## TO DO:
Start with the first line of the data and end with the line that holds "inside a hook, and"; write out each one exactly.

## RECORDS PROVIDED:
**********

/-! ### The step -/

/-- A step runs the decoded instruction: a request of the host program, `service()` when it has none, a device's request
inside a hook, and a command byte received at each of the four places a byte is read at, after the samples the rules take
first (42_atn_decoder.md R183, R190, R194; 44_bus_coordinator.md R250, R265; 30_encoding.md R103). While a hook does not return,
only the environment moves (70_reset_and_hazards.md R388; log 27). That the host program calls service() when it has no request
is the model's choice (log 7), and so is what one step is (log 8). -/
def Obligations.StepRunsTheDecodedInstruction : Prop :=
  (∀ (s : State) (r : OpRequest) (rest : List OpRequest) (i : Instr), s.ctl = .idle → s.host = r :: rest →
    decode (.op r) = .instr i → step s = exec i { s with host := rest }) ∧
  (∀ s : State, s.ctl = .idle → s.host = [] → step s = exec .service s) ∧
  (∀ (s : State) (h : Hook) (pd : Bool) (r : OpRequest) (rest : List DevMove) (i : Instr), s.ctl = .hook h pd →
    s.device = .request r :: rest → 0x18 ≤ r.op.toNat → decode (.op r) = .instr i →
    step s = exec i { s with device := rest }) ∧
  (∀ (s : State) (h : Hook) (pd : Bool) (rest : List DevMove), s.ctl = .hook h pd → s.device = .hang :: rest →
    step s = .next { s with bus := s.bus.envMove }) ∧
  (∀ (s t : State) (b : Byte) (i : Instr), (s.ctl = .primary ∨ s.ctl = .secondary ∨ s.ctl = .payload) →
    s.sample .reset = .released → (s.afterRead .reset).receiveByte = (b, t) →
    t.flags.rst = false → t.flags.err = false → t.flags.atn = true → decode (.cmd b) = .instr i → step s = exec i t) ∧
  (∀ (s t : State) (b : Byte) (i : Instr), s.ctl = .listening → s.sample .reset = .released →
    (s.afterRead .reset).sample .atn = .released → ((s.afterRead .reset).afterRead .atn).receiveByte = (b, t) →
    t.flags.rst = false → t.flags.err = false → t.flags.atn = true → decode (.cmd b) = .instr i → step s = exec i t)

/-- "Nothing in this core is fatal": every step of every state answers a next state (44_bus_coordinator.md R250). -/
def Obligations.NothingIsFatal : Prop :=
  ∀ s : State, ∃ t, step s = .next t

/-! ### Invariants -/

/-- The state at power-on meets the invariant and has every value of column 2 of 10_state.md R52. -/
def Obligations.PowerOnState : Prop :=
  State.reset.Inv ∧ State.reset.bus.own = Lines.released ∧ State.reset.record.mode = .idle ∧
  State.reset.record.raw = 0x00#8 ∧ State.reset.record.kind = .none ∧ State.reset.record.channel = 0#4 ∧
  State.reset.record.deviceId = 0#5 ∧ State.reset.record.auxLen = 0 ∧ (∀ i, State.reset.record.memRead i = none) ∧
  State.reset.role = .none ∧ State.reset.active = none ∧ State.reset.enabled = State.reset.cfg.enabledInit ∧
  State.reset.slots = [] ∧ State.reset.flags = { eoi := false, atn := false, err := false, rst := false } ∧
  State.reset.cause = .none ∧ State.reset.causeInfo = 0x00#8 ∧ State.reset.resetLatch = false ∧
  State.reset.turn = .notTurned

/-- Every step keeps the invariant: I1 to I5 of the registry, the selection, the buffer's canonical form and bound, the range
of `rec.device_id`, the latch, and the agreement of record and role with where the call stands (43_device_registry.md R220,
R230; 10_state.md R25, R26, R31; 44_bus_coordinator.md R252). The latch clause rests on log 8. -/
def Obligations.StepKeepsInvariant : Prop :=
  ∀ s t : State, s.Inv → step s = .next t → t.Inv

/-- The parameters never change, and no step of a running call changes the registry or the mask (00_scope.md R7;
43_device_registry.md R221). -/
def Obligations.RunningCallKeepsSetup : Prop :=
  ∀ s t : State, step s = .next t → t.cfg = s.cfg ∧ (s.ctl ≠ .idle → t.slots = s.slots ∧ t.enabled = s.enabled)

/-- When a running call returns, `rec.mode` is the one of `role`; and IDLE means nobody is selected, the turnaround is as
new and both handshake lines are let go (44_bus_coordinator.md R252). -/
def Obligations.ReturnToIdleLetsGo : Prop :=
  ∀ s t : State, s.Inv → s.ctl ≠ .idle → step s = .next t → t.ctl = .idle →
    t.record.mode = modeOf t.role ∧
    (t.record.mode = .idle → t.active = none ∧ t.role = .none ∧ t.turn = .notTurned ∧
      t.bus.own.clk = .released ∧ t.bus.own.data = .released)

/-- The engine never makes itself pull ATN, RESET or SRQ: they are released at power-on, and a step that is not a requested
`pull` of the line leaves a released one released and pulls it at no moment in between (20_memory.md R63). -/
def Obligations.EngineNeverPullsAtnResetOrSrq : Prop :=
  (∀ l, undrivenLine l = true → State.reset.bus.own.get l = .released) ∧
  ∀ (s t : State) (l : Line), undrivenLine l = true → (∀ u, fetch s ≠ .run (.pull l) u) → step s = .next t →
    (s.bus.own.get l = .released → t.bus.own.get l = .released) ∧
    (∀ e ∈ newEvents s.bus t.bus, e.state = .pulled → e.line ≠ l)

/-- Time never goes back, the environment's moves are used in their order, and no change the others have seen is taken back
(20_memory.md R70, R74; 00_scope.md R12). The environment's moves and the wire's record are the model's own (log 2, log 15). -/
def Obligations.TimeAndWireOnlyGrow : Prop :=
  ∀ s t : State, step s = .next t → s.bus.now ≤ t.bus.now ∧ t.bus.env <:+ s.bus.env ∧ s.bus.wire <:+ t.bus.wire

**********

## SOLUTION FOR THIS TASK:
/-! ### The step -/

/-- A step runs the decoded instruction: a request of the host program, `service()` when it has none, a device's request
inside a hook, and a command byte received at each of the four places a byte is read at, after the samples the rules take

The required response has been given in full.